# March 2013 Photo Challenge Entries - "New Beginnings"



## manaheim

Nineteen entries this month!  Great first showing and some interesting pictures!  You guys are making us new moderators look good.  Keep it up and in a few months we'll have all the power and take over!  Or something.  I dunno.  Maybe we'll get a free beer or something.  We'll split it with you all.  Promise! (not) 

Ok, here they are... Voting poll to come shortly...

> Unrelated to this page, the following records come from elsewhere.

-- ==== Sys2Proof/Laws/KeptBase.lean ====
section
/-! SUPPORT. Laws/KeptBase.lean: what every operation of the machine keeps: the commands that wait, the fused facts but for the anti-rollback counter,
that counter's range and order, and the canonical forms of memory and of the register map. -/

namespace Sys2Proof.Machine

open Sys2Proof

/-- What is kept, of the four fields that it speaks of. -/
def KeptF (o : State) (p : List Instr) (f : Fuses) (m : List Host.Cell) (r : List (Nat × Word)) : Prop :=
  p = o.pending ∧
  (f.grade = o.fuse.grade ∧ f.serial = o.fuse.serial ∧ f.revoked = o.fuse.revoked ∧ f.keyHash = o.fuse.keyHash ∧ f.bypass = o.fuse.bypass ∧
    f.factoryBad = o.fuse.factoryBad ∧ f.uds = o.fuse.uds) ∧
  (o.fuse.svn ≤ f.svn ∧ (o.fuse.svn ≤ 128 → f.svn ≤ 128)) ∧
  (Memory.wf o.mem = true → Memory.wf m = true) ∧ (Regs.wf o.regs = true → Regs.wf r = true)

/-- What a state `s` reached from `o` within one command has kept. -/
def Kept (o s : State) : Prop := KeptF o s.pending s.fuse s.mem s.regs

theorem kept_refl (o : State) : Kept o o :=
  ⟨rfl, ⟨rfl, rfl, rfl, rfl, rfl, rfl, rfl⟩, ⟨Nat.le_refl _, id⟩, id, id⟩

theorem kept_mk {o : State} {x1 x2 x3 x4 x5 x6 x7 x8 x9 x10 x11 x12 x13 x14 x15 x16 x17 x18 x19 x20 x21 x22 x23 x24 x25 x26 x27 x28 x29} :
    Kept o ⟨x1, x2, x3, x4, x5, x6, x7, x8, x9, x10, x11, x12, x13, x14, x15, x16, x17, x18, x19, x20, x21, x22, x23, x24, x25, x26, x27, x28, x29⟩ = KeptF o x1 x2 x5 x3 := rfl

theorem keptF_self {o s : State} (h : Kept o s) : KeptF o s.pending s.fuse s.mem s.regs := h

theorem keptF_put {o s : State} (h : Kept o s) (a : Nat) (bs : List Byte) : KeptF o s.pending s.fuse (memPut s.mem a bs) s.regs :=
  ⟨h.1, h.2.1, h.2.2.1, fun w => memPut_wf (h.2.2.2.1 w) a bs, h.2.2.2.2⟩

theorem keptF_zero {o s : State} (h : Kept o s) (a n : Nat) : KeptF o s.pending s.fuse (memZero s.mem a n) s.regs :=
  ⟨h.1, h.2.1, h.2.2.1, fun w => memZero_wf (h.2.2.2.1 w) a n, h.2.2.2.2⟩

theorem keptF_sput {o s : State} (h : Kept o s) (a : Nat) (b : Byte) : KeptF o s.pending s.fuse (sput 0 s.mem a b) s.regs :=
  ⟨h.1, h.2.1, h.2.2.1, fun w => swf_sput 0 (h.2.2.2.1 w) a b, h.2.2.2.2⟩

theorem keptF_sputs {o s : State} (h : Kept o s) (l : List Host.Cell) :
    KeptF o s.pending s.fuse (l.foldl (fun m e => sput 0 m e.1 e.2) s.mem) s.regs := by
  refine ⟨h.1, h.2.1, h.2.2.1, fun w => ?_, h.2.2.2.2⟩
  suffices ∀ m : List Host.Cell, Memory.wf m = true → Memory.wf (l.foldl (fun m e => sput 0 m e.1 e.2) m) = true from this _ (h.2.2.2.1 w)
  induction l with
  | nil => exact fun m w => w
  | cons e r ih => exact fun m w => ih _ (swf_sput 0 w e.1 e.2)

theorem keptF_filter {o s : State} (h : Kept o s) (p : Host.Cell → Bool) : KeptF o s.pending s.fuse (s.mem.filter p) s.regs :=
  ⟨h.1, h.2.1, h.2.2.1, fun w => swf_filter 0 p (h.2.2.2.1 w), h.2.2.2.2⟩

theorem keptF_nil {o s : State} (h : Kept o s) : KeptF o s.pending s.fuse [] s.regs := ⟨h.1, h.2.1, h.2.2.1, fun _ => rfl, h.2.2.2.2⟩

theorem keptF_ite {o s : State} {c : Prop} [Decidable c] {m n : List Host.Cell} (hm : KeptF o s.pending s.fuse m s.regs)
    (hn : KeptF o s.pending s.fuse n s.regs) : KeptF o s.pending s.fuse (if c then m else n) s.regs := by
  split <;> assumption

theorem kept_ite {o a b : State} {c : Prop} [Decidable c] (ha : Kept o a) (hb : Kept o b) : Kept o (if c then a else b) := by
  split <;> assumption

theorem kept_ite_snd {α : Type} {o : State} {a b : α × State} {c : Prop} [Decidable c] (ha : Kept o a.2) (hb : Kept o b.2) :
    Kept o (if c then a else b).2 := by
  split <;> assumption

theorem kept_ite_snd2 {α β : Type} {o : State} {a b : α × β × State} {c : Prop} [Decidable c] (ha : Kept o a.2.2) (hb : Kept o b.2.2) :
    Kept o (if c then a else b).2.2 := by
  split <;> assumption

/-- A register set. -/
theorem keptF_reg {o s : State} (h : Kept o s) (k : Nat) (v : Word) : KeptF o s.pending s.fuse s.mem (sput (resetVal k) s.regs k v) :=
  ⟨h.1, h.2.1, h.2.2.1, h.2.2.2.1, fun w => regsWf_sput (h.2.2.2.2 w) k v⟩

/-- Every register put to its value after a reset. -/
theorem keptF_regs {o s t : State} (h : Kept o s) (ht : Kept o t) (f : Nat → Word → Word) :
    KeptF o t.pending t.fuse t.mem (mapRegs f s.regs) := by
  refine ⟨ht.1, ht.2.1, ht.2.2.1, ht.2.2.2.1, fun w => ?_⟩
  have a := (regsWf_iff _).1 (h.2.2.2.2 w)
  refine (regsWf_iff _).2 ⟨filter_risesFrom _ (map_risesFrom f a.1), fun e he => ?_⟩
  simpa using (List.mem_filter.1 he).2

/-- A state that differs from another in none of the four fields. -/
theorem kept_upd {o s t : State} (hp : t.pending = s.pending) (hf : t.fuse = s.fuse) (hm : t.mem = s.mem) (hr : t.regs = s.regs) (h : Kept o s) :
    Kept o t := by
  unfold Kept
  rw [hp, hf, hm, hr]
  exact h

theorem kept_media {o s : State} {m : Media} (h : Kept o s) : Kept o { s with media := m } := h

theorem kept_each {β : Type} {o s : State} {f : β → State → State} {l : List β} (hf : ∀ x t, Kept o t → Kept o (f x t)) (h : Kept o s) :
    Kept o (State.each l f s) := each_keeps (P := Kept o) hf l h

/-- The state beside an answer, named by an equation. -/
theorem kept_of_snd {α : Type} {o s : State} {x : α × State} {a : α} (e : x = (a, s)) (h : Kept o x.2) : Kept o s := by subst e; exact h

/-- A fold that carries something beside the state. -/
theorem kept_foldl_snd {α β : Type} {o : State} {f : α × State → β → α × State} (hf : ∀ a b, Kept o a.2 → Kept o (f a b).2) (l : List β)
    {a : α × State} (h : Kept o a.2) : Kept o (l.foldl f a).2 := by
  induction l generalizing a with
  | nil => exact h
  | cons x r ih => exact ih (hf a x h)

/-- An operation that answers no state keeps everything. -/
theorem opt_none {α : Type} {o : State} {p : α → State} : ∀ r, none = some r → Kept o (p r) := nofun

/-- An operation that answers a state keeps what that state keeps. -/
theorem opt_some {α : Type} {o : State} {p : α → State} {a : α} (h : Kept o (p a)) : ∀ r, some a = some r → Kept o (p r) := by
  intro r e
  cases e
  exact h

/-- A command that answers a next state keeps what that state keeps. -/
theorem out_next {o u : State} (h : Kept o u) : ∀ t, (Host.Outcome.next u : Host.Outcome State Fault Refusal) = .next t → Kept o t := by
  intro t e
  cases e
  exact h

/-- A fold over the state alone. -/
theorem kept_foldl {β : Type} {o : State} {f : State → β → State} (hf : ∀ a b, Kept o a → Kept o (f a b)) (l : List β) {a : State} (h : Kept o a) :
    Kept o (l.foldl f a) := by
  induction l generalizing a with
  | nil => exact h
  | cons x r ih => exact ih (hf a x h)

end Sys2Proof.Machine
end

I'll unlock this thread for comments when I'm done posting them all.

==01==
"A Ring With No Beginning, Only An End"
View attachment 40886

==02==
"Who you calling chicken ??"



==03==
"Beginning of a tornado; end of life."


==04==
"A New Life Awaits"


==05==
"New Hole = New Beginning"


----------



## manaheim

==06==
"Dawn Breaker"


==07==
Untitled


==08==
Untitled


==09==
"beginning of a new season"


==10==
"The New Beginning"


----------



## manaheim

==11==
"Cliché My Way"


==12==
"See the World, Be the World, Change the World"


==13==
"Pay Attention"


==14==
"Day's Beginning"


==15==
Untitled


----------



## manaheim

==16==
"From the Light"


==17==
"Raining Street"

EDIT... this one had a watermark on it so I had to remove it. . Sorry about that- watermark disqualifies it because people know who you are. 

==18==
Untitled


==19==
"Newborn On Board"


==20==
"The Chicken or the Egg?"


----------



## manaheim

Ok, that's all of them!  The thread is now open for comments.


----------



## PixelRabbit

Damn people! Good job all!


----------



## manaheim

Yeah I gotta say... I'm impressed.


----------



## Parker219

Wow! Amazing.  I keep going back and forth on who I am going to vote for, which is a good problem to have!


----------



## leeroix

awesome!


----------



## terri

Great job, everyone!


----------



## PixelRabbit

Anyone else trying just as hard to figure out who did what as you are to figure out which one is your fav?


----------



## squirrels

^This. I think I've got yours pegged, PR, and then I think, "Nah, its the other one!"


----------



## manaheim

squirrels said:


> ^This. I think I've got yours pegged, PR, and then I think, "Nah, its the other one!"



I know whose is whose!


----------



## manaheim

Who's? Whatever.


----------



## bentcountershaft

Yeah, it's definitely harder to identify who did what than I thought.  So when does voting begin?


----------



## mishele

Great job, everyone!!


----------



## manaheim

bentcountershaft said:


> Yeah, it's definitely harder to identify who did what than I thought.  So when does voting begin?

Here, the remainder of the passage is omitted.